I'm using the PyPI module regex for regex matching. It says

  • Default Unicode word boundary

    The WORD flag changes the definition of a ‘word boundary’ to that of a default Unicode word boundary. This applies to \b and \B.

But nothing seems to have changed:

>>> r1 = regex.compile(r".\b.", flags=regex.UNICODE)
>>> r2 = regex.compile(r".\b.", flags=regex.UNICODE | regex.WORD)
>>> r1.findall("русский  ελλανικα")
['й ', ' ε']
>>> r2.findall("русский  ελλανικα")
['й ', ' ε']

I didn't observe any difference...?

iBug
  • 35,554
  • 7
  • 89
  • 134
  • The way you can tell is to use a non-Unicode regex simulation `(?:(?:^|(?<=[^a-zA-Z0-9_]))(?=[a-zA-Z0-9_])|(?<=[a-zA-Z0-9_])(?:$|(?=[^a-zA-Z0-9_])))` which has no match... obviously ! –  Sep 20 '18 at 01:19
  • @sln no................... Python regex matches Unicode with `\w` correctly, and that flag only affects `\b`, as the docs says. I recommend you quit this argument. – iBug Sep 20 '18 at 01:22
  • Well, I guess WORD doesn't affect boundary correctly, unless you can prove it .. –  Sep 20 '18 at 01:25
  • For what its worth, you can see the same behaviore here https://regex101.com/r/0a0pfX/1 and note the default state are no flags other than global. I estimate it is using the re module, but there is a Unicode flag that does nothing, so it might be a hold over within the regex module so as not to disturb anything. –  Sep 20 '18 at 01:28
  • @sln regex101 isn't good for this. I specifically said I'm using a 3rd-party module instead of Python's stock `re`. There are differences. – iBug Sep 20 '18 at 01:32
  • You mean the _regex_ replacement module ? I don't think that's 3rd party, it's pretty much the replacement for re. And there is more differences than you can digest. Even for me it's taxing. –  Sep 20 '18 at 01:33
  • @sln At least the `WORD` flag isn't present in the stock `re`, which regex101 runs. – iBug Sep 20 '18 at 01:35
  • Well, the point being regarding the re, (not to be nit-picking but) in the string you're using `русский ελλανικα` there are no _word_ characters, so there can be no _word boundary_ anywhere. Unicode flag or not, it still matches what your's matched. You gotta wonder about that. –  Sep 20 '18 at 02:24

1 Answers1

2

The difference between with or without the WORD flag is the way word boundaries are defined.

Given this example:

import regex

t = 'A number: 3.4 :)'

print(regex.search(r'\b3\b', t))
print(regex.search(r'\b3\b', t, flags=regex.WORD))
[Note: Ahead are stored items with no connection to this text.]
-- ==== Sys2Proof/Machine/RegWrite.lean ====
section
/-! DEFINITION. Writing the register space: the common header, plain fields with their lock and reserved encodings, and the words that start
work (Register Map, and the register tables of every chapter). -/

namespace Sys2Proof.Machine

/-! ### Plain fields (R10, R13, R643) -/

/-- The value that a written word gives a field. -/
def Field.of (f : Field) (v : Nat) : Nat := v / 2 ^ f.lo % 2 ^ f.width

/-- Count an ignored write of a locked page. -/
def Device.countLocked (d : Device) (p : Page) (i : Nat) : Device :=
  let h := d.page p i
  d.setPage p i { h with lockedWrites := min (h.lockedWrites + 1) 65535 }

/-- Store the RW fields of a word and, unless the page is locked, its RWL fields. A locked page counts the write once if it would have
changed an RWL field. A reserved encoding keeps the field. -/
def Device.plainWrite (d : Device) (p : Page) (i off v : Nat) : Device :=
  let b := d.bankOf p i off
  let fs := p.word off
  let lock := (d.page p i).lock
  let d := if lock && fs.any (fun f => f.acc == .rwl && f.of v != d.reg f b) then d.countLocked p i else d
  fs.foldl (fun (d : Device) f => match f.acc with
    | .rw => d.store f (f.of v) b
    | .rwl => if lock then d else d.store f (f.of v) b
    | _ => d) d

/-- A pair of fields of which the lower limit must stay below the upper: a write that does not leave it so keeps both (R116, R432). -/
def Device.pairWrite (d : Device) (p : Page) (i off v : Nat) (low high : Field) : Device :=
  let new (f : Field) := if f.minV ≤ f.of v ∧ f.of v ≤ f.maxV then f.of v else d.reg f i
  if (d.page p i).lock || decide (new low < new high) then d.plainWrite p i off v else d

/-! ### The common header (R640 to R647) -/

/-- Pages whose ENABLE is writable and which may be HELD_OFF (R583, R642). -/
def Page.mayHold : Page → Bool
  | .site | .host | .peer | .mcast | .fail | .assay => true
  | _ => false

/-- A block is turned off (R642). -/
def Device.blockHeld (d : Device) (p : Page) (i : Nat) : Device :=
  match p with
  | .site => let d := d.linkFalls (.site i) 11; d.setLink (.site i) { d.link (.site i) with state := .disabled }
  | .peer => let d := d.linkFalls (.peer i) 11; d.setLink (.peer i) { d.link (.peer i) with state := .disabled }
  | .host => ((d.dropLink i 0 .down).dropLink i 1 .down).proceed
  | .assay => { d with eng := { d.eng with jobs := d.eng.jobs.map (fun (j : Job) => if j.running ∧ j.stop = none then { j with stop := some 4 } else j) } }
  | _ => d

/-- A block is turned on again: normal operation from that point. -/
def Device.blockFreed (d : Device) (p : Page) (i : Nat) : Device :=
  match p with
  | .site => d.linkEnable (.site i)
  | .peer => d.linkEnable (.peer i)
  | .host => (List.range 2).foldl (fun (d : Device) l =>
      let h := d.hostLink i l
      if d.linkPresent i l && h.state == .down && !h.contained then d.setHostLink i l { h with state := d.freeState i l } else d) d
  | _ => d

/-- The clock and power of a page follow a new policy: HELD_OFF gates both, the end of HELD_OFF and ALWAYS_RUN start the clock (R583).
A write while the block is gated takes effect after the next wake (R604). -/
def PageHdr.withPolicy (h : PageHdr) (pol now : Nat) : PageHdr :=
  let h' := { h with policy := pol, policyNext := none }
  if !h.pwrOn && h.policy != 3 then { h with policyNext := some pol }
  else if pol = 3 then { h' with clkOn := false, pwrOn := false, stoppedAt := if h.clkOn then now else h.stoppedAt }
  else if pol = 2 ∨ h.policy = 3 then h'.woken now
  else h'

/-- A write of PAGE_CTL: the fields written with LOCK take effect, and the lock binds from the next write. -/
def Device.pageCtl (d : Device) (p : Page) (i v : Nat) : Device :=
  let h := d.page p i
  let en := if p.mayHold then bitOf v 0 else h.enable
  let w := bitsOf v 1 3
  let old := h.policyNext.getD h.policy
  let pol := if p.alwaysRuns then old else if w < 3 ∨ (w = 3 ∧ p.mayHold = true) then w else old
  if h.lock then (if en != h.enable || (!p.alwaysRuns && w != old) then d.countLocked p i else d)
  else
    let was := d.pageOn p i
    let d := d.setPage p i { h.withPolicy pol d.power.aon with enable := en, lock := bitOf v 31 }
    let is := d.pageOn p i
    if was && !is then d.blockHeld p i else if !was && is then d.blockFreed p i else d

/-- A write of 1 to bits of ERR_INJ raises their flags, with 0xFF in every INFO byte (R647). -/
def Device.inject (d : Device) (p : Page) (i v : Nat) : Device :=
  let ff := List.replicate 35 0xFF
  d.rwl p i (v % 2 ^ 32 != 0) (fun d =>
    (p.errFlags.filter (fun f => bitOf v f.bit)).foldl (fun (d : Device) f => d.raise f i ff ff) d)

/-- A write of EVT_EN. -/
def Device.evtEnable (d : Device) (p : Page) (i v : Nat) : Device :=
  let new := BitVec.ofNat 16 v
  d.rwl p i (new != (d.page p i).evtEn) (fun d => d.setPage p i { d.page p i with evtEn := new })

/-- A write of a header word. The summary pages DEV and EVTSUM hold no flags. -/
def Device.writeHeader (d : Device) (ag : Agent) (p : Page) (i off v : Nat) : Device :=
  match off with
  | 0x004 => d.pageCtl p i v
  | 0x010 => d.clearEvt p i (v / 65536)
  | 0x014 => d.evtEnable p i v
  | 0x01C => d.clearErr p i (v / 65536) ag
  | 0x020 => d.inject p i v
  | _ => d

/-! ### Words that start work -/

/-- LOCK_ALL: the lock of every present page (R657). -/
def Device.lockAll (d : Device) : Device :=
  d.allPages.foldl (fun (d : Device) e => d.setPage e.1 e.2 { d.page e.1 e.2 with lock := true }) d

/-- Draw a free number: a value that other devices or the part would supply. -/
def Device.drawNat (d : Device) : Device × Nat := (d.nextFree, Config.freeNat d.fresh)

/-- A write of RGN_CMD. What the other devices have free, and whether one uses the region, is not seen here: free values. -/
def Device.regionWord (d : Device) (v : Nat) : Device :=
  let rid := bitsOf v 16 12
  let (d, n) := d.drawNat
  match bitsOf v 0 3 with
  | 1 => d.create n
  | 2 => d.destroy rid (n % 2 == 1)
  | 3 => d.modifyRegion rid
  | 4 => d.readRegion rid
  | op => d.rwl .region 0 (op != 0 || rid != 0) (fun d => if d.regions.cmd.isSome then d.raise REGION.flag.CMD_BUSY 0 [] [] false else d)

/-- A write of FAIL.CMD. Whether a job of another device names the DUT is a free value. -/
def Device.failWord (d : Device) (v : Nat) : Device :=
  let id := bitsOf v 16 10
  let (d, n) := d.drawNat
  let busy := n % 2 == 1
  match bitsOf v 0 4 with
  | 1 => d.geoSet id
  | 2 => d.geoClear id
  | 3 => d.geoRead id
  | 4 => d.dutBind id
  | 5 => d.dutUnbind id busy
  | 6 => d.dutClear id busy
  | 7 => d.dutRebuild id busy
  | 8 => d.dutRead id
  | op => d.rwl .fail 0 (op != 0 || id != 0) (fun d => d)

/-- A write of GRP_CTL (R272, R277). -/
def Device.groupWord (d : Device) (v : Nat) : Device :=
  let g := d.reg MCAST.GRP_SEL.GROUP
  let en := bitOf v 0
  let change (f : Field) := d.changes f (f.of v) g
  d.rwl .mcast 0 (change MCAST.GRP_CTL.ENABLE || change MCAST.GRP_CTL.CLASS || change MCAST.GRP_CTL.PREFETCH) (fun d =>
    let d := (d.groupCfg g 3 (MCAST.GRP_CTL.CLASS.of v)).store MCAST.GRP_CTL.PREFETCH (MCAST.GRP_CTL.PREFETCH.of v) g
    if en = d.groupOn g then d else if en then d.groupEnable g else d.groupDisable g)

/-- A write of GRP_BASE_LO, GRP_BASE_HI or GRP_LEN. -/
def Device.groupCfgWord (d : Device) (k v : Nat) : Device :=
  let g := d.reg MCAST.GRP_SEL.GROUP
  let w := (groupField k).of v
  d.rwl .mcast 0 (d.changes (groupField k) w g) (fun d => d.groupCfg g k w)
The first will print a match while the second returns None, why? Because “Unicode word boundary” contains a set of rules for distinguishing word boundaries, while the default python word boundary defines it as any non-\w characters (which is still Unicode alphanumeric).

In the example, 3.4 was split by python’s default word boundary since a \W character was present, the period, therefore it’s a word boundary. For Unicode word boundary, A rule states “Forbidden Breaks on “.”” example as “3.4”, therefore the period wasn’t considered a word boundary.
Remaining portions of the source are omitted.